Archive for November, 2009

Amphibi-can

Saturday, November 28th, 2009

[IMAGE] Pacific Tree frog

…click to listen:

…about the music

Rain croak.

The embossed lettering atop my trash can instructs, “para que no entren los animales… lock the darn lid.” (my translation). Sure, the clever handles prevent raccoons and deer from enjoying the leftovers, but there is no stopping the renegade Pacific Tree frogs, who don’t read Spanish.

My studio window is wide open on this quiet, mild, grey Sunday, and I’m surrounded by the delightful and insistent commentary of many little frogs as I type this. They love this weather. Or maybe they despise it, and are whining. I can’t tell because I haven’t signed up for the Berlitz course in Amphibianese. Against a hazy, shifting ceiling, the grass and the trees are green, and remain so throughout the winter. Even in winter, it rarely looks bleak here because of two things: the perpetual verdant landscape, and the fact that ninety percent of the time, even our grey weather offers fluffy, three-dimensional clouds in varying hues, giving visual depth and movement to the sky. It really is quite poetic. The frogs provide the text. I keep my window open, to steal the music.

Taking flight

Monday, November 23rd, 2009

[IMAGE] Kenmore Air view

…click to listen:

…about the music

Moving. Always.

Yes, home again. After 17 days on the road. In the air, in hotels, in meetings, in rehearsals, in concert halls, in lecture halls, in receptions, in universities, in homes and apartments, in museums, in trains and cars and ferries and buses and taxicabs, in restaurants and bars and coffee houses and clubs, in elevators and up and down stairs and escalators and sidewalks and sometimes wondering where the heck I was going but all-times having a great time getting there and back.
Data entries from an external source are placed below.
-- ==== Sys2Proof/Laws/Ops.lean ====
section
/-! SUPPORT. What the shared operations can do: the replies as the listener reads them, effects, and reactions. -/

namespace Sys2Proof.Machine

variable (s : State)

/-! ## The two replies (R65, R263) -/

/-- Bit `i` of a bus word (R61). -/
theorem busWord_getLsbD (data ab flags : Byte) (i : Nat) :
    (busWord data ab flags).getLsbD i =
      if i < 8 then false else if i < 16 then flags.getLsbD (i - 8)
      else if i < 24 then ab.getLsbD (i - 16) else data.getLsbD (i - 24) := by
  unfold busWord
  simp only [BitVec.getLsbD_append]
  by_cases h1 : i < 8
  · simp [h1]
  · by_cases h2 : i < 16
    · rw [if_neg h1, if_neg h1, if_pos h2, if_pos (by omega)]
    · by_cases h3 : i < 24
      · rw [if_neg h1, if_neg h1, if_neg h2, if_pos h3, if_neg (by omega), if_pos (by omega),
          show i - 8 - 8 = i - 16 by omega]
      · rw [if_neg h1, if_neg h1, if_neg h2, if_neg h3, if_neg (by omega), if_neg (by omega),
          show i - 8 - 8 - 8 = i - 24 by omega]

theorem decodeMessage_busWord (data ab flags : Byte) :
    decodeMessage (busWord data ab flags) =
      { address := ab.extractLsb' 1 7, rnw := ab.getLsbD 0, data := data,
        conditions := { start := flags.getLsbD 0, stop := flags.getLsbD 1, write := flags.getLsbD 4,
                        read := flags.getLsbD 5 } } := by
  unfold decodeMessage
  have ha : (busWord data ab flags).extractLsb' 17 7 = ab.extractLsb' 1 7 := by
    ext i hi
    simp only [BitVec.getElem_extractLsb', busWord_getLsbD]
    rw [if_neg (by omega), if_neg (by omega), if_pos (by omega), show 17 + i - 16 = 1 + i by omega]
  have hd : (busWord data ab flags).extractLsb' 24 8 = data := by
    ext i hi
    simp only [BitVec.getElem_extractLsb', busWord_getLsbD]
    rw [if_neg (by omega), if_neg (by omega), if_neg (by omega), show 24 + i - 24 = i by omega,
      BitVec.getLsbD_eq_getElem hi]
  rw [ha, hd]
  simp only [busWord_getLsbD]
  rfl

theorem decodeBusIn_ackWord (ab : Byte) :
    decodeBusIn (ackWord ab) = .ok (.ack 0 (ab.extractLsb' 1 7) (ab.getLsbD 0)) := by
  have hw : (ackWord ab).getLsbD 11 = true := by
    rw [ackWord, busWord_getLsbD]; rfl
  unfold decodeBusIn
  rw [hw, ackWord, decodeMessage_busWord]
  simp [flagAck]

theorem decodeBusIn_ackReadWord (b ab : Byte) :
    decodeBusIn (ackReadWord b ab) = .ok (.ackRead b (ab.extractLsb' 1 7) (ab.getLsbD 0)) := by
  have hw : (ackReadWord b ab).getLsbD 11 = true := by
    rw [ackReadWord, busWord_getLsbD]; rfl
  unfold decodeBusIn
  rw [hw, ackReadWord, decodeMessage_busWord]
  simp [flagAck, flagRead]

@[simp] theorem txReply_ackWord (o : Option Transaction) (ab : Byte) : txReply o (ackWord ab) = o := by
  simp [txReply, decodeBusIn_ackWord]

@[simp] theorem txReply_ackReadWord (o : Option Transaction) (b ab : Byte) :
    txReply o (ackReadWord b ab) = txRead o b := by
  simp [txReply, decodeBusIn_ackReadWord]

/-- The address byte gives the address and the direction back (R61). -/
theorem addressByte_address (a : BusAddress) (rnw : Bool) : (addressByte a rnw).extractLsb' 1 7 = a := by
  have h : ∀ (x : BusAddress) (r : Bool), (addressByte x r).extractLsb' 1 7 = x := by decide
  exact h a rnw

theorem addressByte_rnw (a : BusAddress) (rnw : Bool) : (addressByte a rnw).getLsbD 0 = rnw := by
  have h : ∀ (x : BusAddress) (r : Bool), (addressByte x r).getLsbD 0 = r := by decide
  exact h a rnw

/-! ## Effects -/

/-- What one effect can change: the replies and pins (`trace`, `openTx`), the log, the timed actions, `draws`. -/
theorem perform_cases (k : Nat) (e : Effect) :
    s.perform k e =
      { s with trace := (s.perform k e).trace, openTx := (s.perform k e).openTx, dbglog := (s.perform k e).dbglog,
               pending := (s.perform k e).pending, nextId := (s.perform k e).nextId,
               draws := (s.perform k e).draws } := by
  cases e <;> rfl

/-- What a list of effects can change. -/
theorem performAll_cases (k : Nat) (es : List Effect) :
    es.foldl (State.perform k) s =
      { s with trace := (es.foldl (State.perform k) s).trace, openTx := (es.foldl (State.perform k) s).openTx,
               dbglog := (es.foldl (State.perform k) s).dbglog, pending := (es.foldl (State.perform k) s).pending,
               nextId := (es.foldl (State.perform k) s).nextId, draws := (es.foldl (State.perform k) s).draws } := by
  induction es generalizing s with
  | nil => rfl
  | cons e es ih =>
    rw [List.foldl_cons, ih (s.perform k e)]
    rw [perform_cases s k e]

@[simp] theorem performAll_aborted (k : Nat) (es : List Effect) :
    (es.foldl (State.perform k) s).aborted = s.aborted := by rw [performAll_cases]
@[simp] theorem performAll_devices (k : Nat) (es : List Effect) :
    (es.foldl (State.perform k) s).devices = s.devices := by rw [performAll_cases]
@[simp] theorem performAll_now (k : Nat) (es : List Effect) :
    (es.foldl (State.perform k) s).now = s.now := by rw [performAll_cases]
@[simp] theorem performAll_cfg (k : Nat) (es : List Effect) :
    (es.foldl (State.perform k) s).cfg = s.cfg := by rw [performAll_cases]
@[simp] theorem performAll_inbox (k : Nat) (es : List Effect) :
    (es.foldl (State.perform k) s).inbox = s.inbox := by rw [performAll_cases]
@[simp] theorem performAll_order (k : Nat) (es : List Effect) :
    (es.foldl (State.perform k) s).order = s.order := by rw [performAll_cases]
@[simp] theorem performAll_focus (k : Nat) (es : List Effect) :
    (es.foldl (State.perform k) s).focus = s.focus := by rw [performAll_cases]
@[simp] theorem performAll_ab (k : Nat) (es : List Effect) :
    (es.foldl (State.perform k) s).ab = s.ab := by rw [performAll_cases]
@[simp] theorem performAll_finished (k : Nat) (es : List Effect) :
    (es.foldl (State.perform k) s).finished = s.finished := by rw [performAll_cases]
@[simp] theorem performAll_onComplete (k : Nat) (es : List Effect) :
    (es.foldl (State.perform k) s).onComplete = s.onComplete := by rw [performAll_cases]
@[simp] theorem performAll_calls (k : Nat) (es : List Effect) :
    (es.foldl (State.perform k) s).calls = s.calls := by rw [performAll_cases]
@[simp] theorem performAll_answers (k : Nat) (es : List Effect) :
    (es.foldl (State.perform k) s).answers = s.answers := by rw [performAll_cases]

/-! ## Reactions -/

/-- A reaction either leaves the run unaborted, with only device `k` replaced, or aborts and writes nothing else
(R283). -/
theorem react_done (k : Nat) (dev : Device) (d : DevState) (es : List Effect) :
    s.react k dev (.done d es) = es.foldl (State.perform k) (s.setDevice k { dev with st := d }) := rfl

theorem react_raise (k : Nat) (dev : Device) (c : Cause) (info : FaultInfo) :
    s.react k dev (.raise c info) = { s with aborted := some { cause := c, device := k, info := info } } := rfl

@[simp] theorem react_cfg (k : Nat) (dev : Device) (r : Reaction DevState) : (s.react k dev r).cfg = s.cfg := by
  cases r <;> simp [State.react]
@[simp] theorem react_now (k : Nat) (dev : Device) (r : Reaction DevState) : (s.react k dev r).now = s.now := by
  cases r <;> simp [State.react]
@[simp] theorem react_inbox (k : Nat) (dev : Device) (r : Reaction DevState) :
    (s.react k dev r).inbox = s.inbox := by
  cases r <;> simp [State.react]
@[simp] theorem react_order (k : Nat) (dev : Device) (r : Reaction DevState) :
    (s.react k dev r).order = s.order := by
  cases r <;> simp [State.react]
@[simp] theorem react_focus (k : Nat) (dev : Device) (r : Reaction DevState) :
    (s.react k dev r).focus = s.focus := by
  cases r <;> simp [State.react]
@[simp] theorem react_ab (k : Nat) (dev : Device) (r : Reaction DevState) : (s.react k dev r).ab = s.ab := by
  cases r <;> simp [State.react]
@[simp] theorem react_finished (k : Nat) (dev : Device) (r : Reaction DevState) :
    (s.react k dev r).finished = s.finished := by
  cases r <;> simp [State.react]
@[simp] theorem react_onComplete (k : Nat) (dev : Device) (r : Reaction DevState) :
    (s.react k dev r).onComplete = s.onComplete := by
  cases r <;> simp [State.react]
@[simp] theorem react_calls (k : Nat) (dev : Device) (r : Reaction DevState) :
    (s.react k dev r).calls = s.calls := by
  cases r <;> simp [State.react]
@[simp] theorem react_answers (k : Nat) (dev : Device) (r : Reaction DevState) :
    (s.react k dev r).answers = s.answers := by
  cases r <;> simp [State.react]

/-- A reaction never touches another device. -/
theorem react_devices_other (k j : Nat) (dev : Device) (r : Reaction DevState) (h : j ≠ k) :
    (s.react k dev r).devices[j]? = s.devices[j]? := by
  cases r with
  | done d es => simp [State.react, Ne.symm h]
  | raise c info => simp [State.react]

@[simp] theorem react_length (k : Nat) (dev : Device) (r : Reaction DevState) :
    (s.react k dev r).devices.length = s.devices.length := by
  cases r <;> simp [State.react]

/-- Putting the same device back changes nothing. -/
theorem setDevice_same (k : Nat) (dev : Device) (h : s.devices[k]? = some dev) : s.setDevice k dev = s := by
  unfold State.setDevice
  have : s.devices.set k dev = s.devices := by
    apply List.ext_getElem?
    intro i
    by_cases hi : i = k
    · subst hi
      have := List.getElem?_eq_some_iff.mp h
      obtain ⟨hk, he⟩ := this
      simp [hk, he]
    · simp [Ne.symm hi]
  rw [this]

/-- A device that is there and live. -/
theorem liveDevice?_eq_some (k : Nat) (dev : Device) :
    s.liveDevice? k = some dev ↔ s.devices[k]? = some dev ∧ dev.live = true := by
  unfold State.liveDevice?
  cases h : s.devices[k]? with
  | none => simp
  | some d =>
    by_cases hl : d.live <;> simp [hl]
    · rintro rfl; exact hl
    · rintro rfl; simpa using hl

end Sys2Proof.Machine
end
Next week I begin another trip. Five cities. Six planes. Eighteen days.
I will be looking up at trees for partridges.

Colors of home

Wednesday, November 4th, 2009

[IMAGE] sunset

…click to listen:

…about the music

Places of life and longing.

Above, the view from a friend’s house on the north end of San Juan Island, looking straight out to the Southern Gulf Islands of British Columbia and straight in to the universe. As I relaxed in one of those chairs, I was convinced that were this my home I would get absolutely no work done whatsoever.

Below, the full, intoxicatingly scented bloom of the island’s biggest lavender farm. Yes, it smells like it looks: instant calm. The web hasn’t figured out how to download that to your desktop yet. You’ll like it when I can put a little button on this blog screen that invites you to “click here” to experience the e-romatic wonder of this place. Now that’s how to reach an audience! Or, depending on what odors one offers, how to instantly repel them.

[IMAGE] lavender farm

And here, one of my frequent visitors (or, music critics). He and his big ears keep coming back, as if to check to see if I’ll ever get it right. I mean, seriously: just look at the utter exasperation on his face.

[IMAGE] visitor

Orange, purple, green, brown and all the other parts of the spectrum make up one beautiful aspect of my life. It’s pretty fascinating to embrace a bifurcated existence: one that’s remote and rural, and another that takes me from city after city– every month. Writing music, then talking about it in all those places. And, back again. I thrive on this balance, and post these snapshots not only to share the scenes with you, but to remind me what awaits in 17 days when I return from the five-state journey my 22″ roll-on and I start in the morning (uh, I think that might be the states of: confusion [where am I right now?], momentary panic [where did I place my boarding pass?], general bliss [what friendly people!] , illusion [surely they get what I’m talking about…uh… no?] and calm [yes, I’d love another glass, thank you]). I’ll try to post something here from the road while I’m traveling. No matter what state I happen to be in.